This _is_ the thing _not_ to do! Yet, all the materials that I have ever seen regarding sudo -- clearly not a deep enough search on my part -- has suggested doing exactly this. 

In my last Debian install I opted not to use sudo at all. I think I'm going to stick to this practice until I have a legitimate reason to use the tool properly.


----------



## fluca1978 (Mar 26, 2012)

There is also another consideration: root (and toor) are well known account usernames. With well known I mean that are accounts you know always exist on a machine, and therefore you can attack via brute force. Having to know that _your-strange-username_ has administrative power is more difficult to guess. 
Having said that, sudo also allows you to fine tuning which permissions are going to release to specific users. I've got users that are not going to administer the whole machine but that are able to administer some services.


----------



## andyzammy (Mar 26, 2012)

fluca1978 said:
			
		

> There is also another consideration: root (and toor) are well known account usernames. With well known I mean that are accounts you know always exist on a machine, and therefore you can attack via brute force. Having to know that _your-strange-username_ has administrative power is more difficult to guess.
> Having said that, sudo also allows you to fine tuning which permissions are going to release to specific users. I've got users that are not going to administer the whole machine but that are able to administer some services.



This brings up an interesting question - is it possible to change the root account name?


----------



## anomie (Mar 26, 2012)

pacemkr said:
			
		

> What benefit of sudo am I missing?



If you're in an environment with multiple sysadmins (all of whom are expected to have root-level privileges), using security/sudo buys you two things: 


 An audit trail
 A simple account lockout if/when a sysadmin leaves

As for point #1, ongoing monitoring is required. If you find folks are using security/sudo to get a root shell, there needs to be a policy (formal or informal) to discourage it. 

As for point #2, you really don't want to have to change root's password on a few dozen (a few hundred?) servers every time turnover occurs.

---

Actually, security/sudo has some additional, more obscure benefits that I utilize for service accounts that only need to perform a single task (of many tasks) with elevated privileges.


----------



## anomie (Mar 26, 2012)

andyzammy said:
			
		

> This brings up an interesting question - is it possible to change the root account name?



Yes, but don't do it. It is not easy to know how many applications are testing for an account name rather than a UID.


----------



## kpa (Mar 26, 2012)

anomie said:
			
		

> Yes, but don't do it. It is not easy to know how many applications are testing for an account name rather than a UID.
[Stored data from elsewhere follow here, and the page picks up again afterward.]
/-- Some state and operands meet the hypotheses of each clause of BootStepsComplete. -/
theorem test_meets_boot_steps_complete :
  (∃ (s : State), s.phase = .running ∧ s.boot.retry = false ∧ s.boot.step = 1) ∧
  (∃ (s : State), s.phase = .running ∧ s.boot.retry = false ∧ s.boot.step = 8 ∧ s.boot.inst < 11) ∧
  (∃ (s : State), s.phase = .running ∧ s.boot.retry = false ∧ s.boot.step = 0xA) ∧
  (∃ (s : State), s.phase = .running ∧ s.boot.retry = false ∧ s.boot.step = 0xB) ∧
  (∃ (s : State), s.phase = .running ∧ s.boot.retry = false ∧ s.boot.step = 0xC) ∧
  (∃ (s : State), s.phase = .running ∧ s.boot.retry = false ∧ s.boot.step = 0xD) ∧
  (∃ (s : State), s.phase = .running ∧ s.boot.retry = false ∧ s.boot.step = 0xE) ∧
  (∃ (e : Fin 11) (s : State), s.phase = .running ∧ s.boot.retry = false ∧ s.boot.step = 0xB ∧ e.val < 10 ∧
      s.boot.restarted = []) ∧
  (∃ (e : Fin 11) (s : State), s.phase = .running ∧ s.boot.retry = false ∧ s.boot.step = 0xB ∧ e.val < 10 ∧
      s.boot.restarted ≠ []) ∧
  (∃ (s : State), s.phase = .running ∧ s.boot.retry = false ∧ s.boot.step ≠ 0) ∧
  (∃ (q : Fin 12) (s : State), s.phase = .running ∧ s.boot.retry = false ∧ s.boot.step = 0 ∧ (s.quad q).reread =
      true) ∧
  (∃ (s : State), s.phase = .running ∧ s.boot.retry = false ∧ s.boot.ownDue = true) :=
  ⟨⟨{ wBase with boot := { BootX.reset with step := 1 } }, by decide +kernel⟩,
    ⟨{ wBase with boot := { BootX.reset with step := 8 } }, by decide +kernel⟩,
    ⟨{ wBase with boot := { BootX.reset with step := 10 } }, by decide +kernel⟩,
    ⟨{ wBase with boot := { BootX.reset with step := 11 } }, by decide +kernel⟩,
    ⟨{ wBase with boot := { BootX.reset with step := 12 } }, by decide +kernel⟩,
    ⟨{ wBase with boot := { BootX.reset with step := 13 } }, by decide +kernel⟩,
    ⟨{ wBase with boot := { BootX.reset with step := 14 } }, by decide +kernel⟩,
    ⟨3, { wBase with boot := { BootX.reset with step := 11 } }, by decide +kernel⟩,
    ⟨3, { wBase with boot := { BootX.reset with step := 11, restarted := [1] } }, by decide +kernel⟩,
    ⟨{ wBase with boot := { BootX.reset with step := 6 } }, by decide +kernel⟩,
    ⟨4, (wBase.modQuad 4 (fun x => { x with reread := true })), by decide +kernel⟩,
    ⟨{ wBase with boot := { wBase.boot with ownDue := true } }, by decide +kernel⟩⟩

/-- Some state and operands meet the hypotheses of each clause of EngineReturnsComplete. -/
theorem test_meets_engine_returns_complete :
  (∃ (i : Fin 4) (s : State), s.phase = .running ∧ s.safe = false ∧ (s.sec i).restarting = true) ∧
  (∃ (e : Fin 11) (s : State), s.phase = .running ∧ s.safe = false ∧ s.boot.step = 0 ∧ s.runs e = false ∧ (e.val
      < 8 → (s.sec (e.val % 4)).restarting = false)) :=
  ⟨⟨1, (wBase.modSec 1 (fun x => { x with restarting := true })), by decide +kernel⟩,
    ⟨9, { wBase with stopped := [9] }, by decide +kernel⟩⟩

/-- Some state and operands meet the hypotheses of each clause of UpdateAndFuseCompletionsComplete. -/
theorem test_meets_update_and_fuse_completions_complete :
  (∃ (x : UpdX) (s : State), s.upd = some x ∧ x.waiting = false ∧ s.svUp = true ∧ (x.cmd ≠ 5 ∨ x.landed = true)) ∧
  (∃ (x : UpdX) (s : State), s.upd = some x ∧ x.waiting = false ∧ s.svUp = true ∧ x.cmd = 5 ∧ x.landed = false) ∧
  (∃ (v : Nat) (s : State), s.fuseGoal = some v) :=
  ⟨⟨⟨2, 1, 4096, 0, 0, some 0, false, false, false⟩,
      { wBase with upd := some ⟨2, 1, 4096, 0, 0, some 0, false, false, false⟩ }, by decide +kernel⟩,
    ⟨⟨5, 1, 4096, 0, 0, some 0, false, false, false⟩,
      { wBase with upd := some ⟨5, 1, 4096, 0, 0, some 0, false, false, false⟩ }, by decide +kernel⟩,
    ⟨3, { wBase with fuseGoal := some 3, fuses := 2 }, by decide +kernel⟩⟩

/-- Some state and operands meet the hypotheses of each clause of BootWritesComplete. -/
theorem test_meets_boot_writes_complete :
  (∃ (r : Requester) (w : Word) (s : State), Accepts r 0x1010 w.toNat s ∧ w.toNat % 2 = 1 ∧ s.coreGood = true ∧
      s.por = false) ∧
  (∃ (r : Requester) (w : Word) (s : State), Accepts r 0x1008 w.toNat s) ∧
  (∃ (r : Requester) (slot : Bool) (s : State), Accepts r 0x1020 (1 + 8 * slot.toNat) s) ∧
  (∃ (r : Requester) (s : State), Accepts r 0x1020 2 s) ∧
  (∃ (r : Requester) (s : State), Accepts r 0x1020 3 s) ∧
  (∃ (r : Requester) (s : State), Accepts r 0x1020 4 s) ∧
  (∃ (r : Requester) (s : State), Accepts r 0x1020 5 s) ∧
  (∃ (r : Requester) (s : State), Accepts r 0x1020 6 s) ∧
  (∃ (r : Requester) (w : Word) (s : State), Accepts r 0x1030 w.toNat s ∧ inWord w.toNat BOOT.RBCTR.VALUE ≠
      s.fuses) ∧
  (∃ (r : Requester) (w : Word) (s : State), Accepts r 0x24 w.toNat s ∧ w.toNat % 2 = 1) :=
  ⟨⟨.rescue, 1, { wBase with phase := .rescue, rescue := { RescueX.reset with devstate := 4 } },
      by unfold Accepts; decide +kernel⟩,
    ⟨.spi, 1, { wBase with retain := { wBase.retain with failMem := 5 } }, by unfold Accepts; decide +kernel⟩,
    ⟨.spi, true, wBase, by unfold Accepts; decide +kernel⟩,
    ⟨.spi, ((wBase.wr BOOT.UPDSTS.SESSION 1).wr BOOT.UPDSTS.OWNER 5), by unfold Accepts; decide +kernel⟩,
    ⟨.spi, ((wBase.wr BOOT.UPDSTS.SESSION 1).wr BOOT.UPDSTS.OWNER 5), by unfold Accepts; decide +kernel⟩,
    ⟨.spi, (((wBase.wr BOOT.UPDSTS.SESSION 1).wr BOOT.UPDSTS.OWNER 5).wr BOOT.UPDLEN.LEN 4096),
      by unfold Accepts; decide +kernel⟩,
    ⟨.spi, ((wBase.wr BOOT.UPDSTS.SESSION 2).wr BOOT.UPDSTS.OWNER 5), by unfold Accepts; decide +kernel⟩,
    ⟨.spi, ((wBase.wr BOOT.UPDSTS.SESSION 1).wr BOOT.UPDSTS.OWNER 5), by unfold Accepts; decide +kernel⟩,
    ⟨.spi, 4, { (wBase.wr BOOT.HEADER.ACTIVE 0) with boot := { wBase.boot with rollback := 5 } },
      by unfold Accepts; decide +kernel⟩,
    ⟨.spi, 0xA5C30001, wBase, by unfold Accepts; decide +kernel⟩⟩
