-- ==== Sys2Proof/Machine/Decoder.lean ====
section
/-! DEFINITION. The decoder (42_decode.md): its three entry points as functions with a sum-type result
(00_scope.md R12), and the operations `DEC`, `DECS`, `DECP`. -/

namespace Sys2Proof.Machine

open Sys2Proof

/-- What a successful decode yields: the value, and the length of the encoding it consumed (10_state.md R24). -/
structure Decoded where
  len : Nat
  val : Word
deriving DecidableEq, Repr

/-- The end every entry point shares: unpack, then judge canonicity (42_decode.md R132, steps 4 to 6). -/
def finishDecode (L : Nat) (b : Byte) (F : Word) : Except ErrKind Decoded :=
  let v := unpack L b F
  if canonOk L v then .ok { len := L, val := v } else .error .redundantEncode

/-- `decode(bytes)` of the first `n` bytes of `ibuf` (42_decode.md R135). -/
def decodeSlice (n : Nat) (ibuf : Buf) : Except ErrKind Decoded :=
  let b := sliceFirst ibuf
  let L := decodedLen b
  if sliceTooShort n L then .error .truncated else finishDecode L b (sliceFollow ibuf L)

/-- `decode_split(first_byte, follow_bytes)` with the first `n` bytes of `ibuf` (42_decode.md R136). -/
def decodeSplit (n : Nat) (fb : Byte) (ibuf : Buf) : Except ErrKind Decoded :=
  let L := decodedLen fb
  if followTooShort n L then .error .truncated else finishDecode L fb (splitFollow ibuf L)

/-- `decode_packed(first_byte, follow_word)` (42_decode.md R137). -/
def decodePacked (fb : Byte) (w : Word) : Except ErrKind Decoded :=
  let L := decodedLen fb
  finishDecode L fb (packedFollow w L)

/-- Deliver a decode's result: the value and its length, or the error's kind alone (42_decode.md R141). -/
def deliver (r : Except ErrKind Decoded) (s : State) : Host.Outcome State Fault Refusal :=
  match r with
  | .ok d => .next (respond (okDecoded d.len d.val) s)
  | .error k => .next (raise k s)

/-- `DEC` (42_decode.md R135). -/
def execDec (n : BitVec 4) (ibuf : Buf) (s : State) : Host.Outcome State Fault Refusal :=
  deliver (decodeSlice n.toNat ibuf) s

/-- `DECS` (42_decode.md R136). -/
def execDecs (n : BitVec 4) (fb : Byte) (ibuf : Buf) (s : State) : Host.Outcome State Fault Refusal :=
  deliver (decodeSplit n.toNat fb ibuf) s

/-- `DECP` (42_decode.md R137). -/
def execDecp (fb : Byte) (a : Word) (s : State) : Host.Outcome State Fault Refusal :=
  deliver (decodePacked fb a) s

end Sys2Proof.Machine
end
Also it wouldn't bring any more security if access to root account is otherwise controlled properly. Another point is that attacks that target bugs in setuid programs do not need to know the account names that have uid 0 to succeed.


----------



## fluca1978 (Mar 27, 2012)

andyzammy said:
			
		

> This brings up an interesting question - is it possible to change the root account name?



It is, but it will cause more problems than advantages: some applications are using the "root" name, others are using the 0 UID so you are going to break your system sooner or later.


----------